* What is being asked *
Of the entries below, copy only those lines that contain the word "update".

* Source records *
____________

-- ==== Sys2Proof/Laws/State.lean ====
section
/-! SUPPORT. What each update of the state leaves in each field: one lemma per field per update, true by definition, so
that no proof unfolds a record update. -/

namespace Sys2Proof.Machine

variable (s : State)


/-! ## raise: fault entry (60_exceptions.md R224) -/

@[simp] theorem State.raise_status (c : Cause) (v : Word) : (s.raise c v).status = setErr s.status := rfl
@[simp] theorem State.raise_cause (c : Cause) (v : Word) : (s.raise c v).cause = c.code := rfl
@[simp] theorem State.raise_info (c : Cause) (v : Word) : (s.raise c v).info = v := rfl
@[simp] theorem State.raise_ctrl (c : Cause) (v : Word) : (s.raise c v).ctrl = s.ctrl := rfl
@[simp] theorem State.raise_grid (c : Cause) (v : Word) : (s.raise c v).grid = s.grid := rfl
@[simp] theorem State.raise_guardOvr (c : Cause) (v : Word) : (s.raise c v).guardOvr = s.guardOvr := rfl
@[simp] theorem State.raise_pilotOvr (c : Cause) (v : Word) : (s.raise c v).pilotOvr = s.pilotOvr := rfl
@[simp] theorem State.raise_consts (c : Cause) (v : Word) : (s.raise c v).consts = s.consts := rfl
@[simp] theorem State.raise_tuning (c : Cause) (v : Word) : (s.raise c v).tuning = s.tuning := rfl
@[simp] theorem State.raise_pssCorr (c : Cause) (v : Word) : (s.raise c v).pssCorr = s.pssCorr := rfl
@[simp] theorem State.raise_frameStart (c : Cause) (v : Word) : (s.raise c v).frameStart = s.frameStart := rfl
@[simp] theorem State.raise_cfoPhase (c : Cause) (v : Word) : (s.raise c v).cfoPhase = s.cfoPhase := rfl
@[simp] theorem State.raise_cfoHz (c : Cause) (v : Word) : (s.raise c v).cfoHz = s.cfoHz := rfl
@[simp] theorem State.raise_len (c : Cause) (v : Word) : (s.raise c v).len = s.len := rfl
@[simp] theorem State.raise_mem (c : Cause) (v : Word) : (s.raise c v).mem = s.mem := rfl
@[simp] theorem State.raise_pc (c : Cause) (v : Word) : (s.raise c v).pc = s.pc := rfl
@[simp] theorem State.raise_params (c : Cause) (v : Word) : (s.raise c v).params = s.params := rfl
@[simp] theorem State.raise_host (c : Cause) (v : Word) : (s.raise c v).host = s.host := rfl
@[simp] theorem State.raise_gen (c : Cause) (v : Word) : (s.raise c v).gen = s.gen := rfl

____________

* Reply to the task *
/-! SUPPORT. What each update of the state leaves in each field: one lemma per field per update, true by definition, so
that no proof unfolds a record update. -/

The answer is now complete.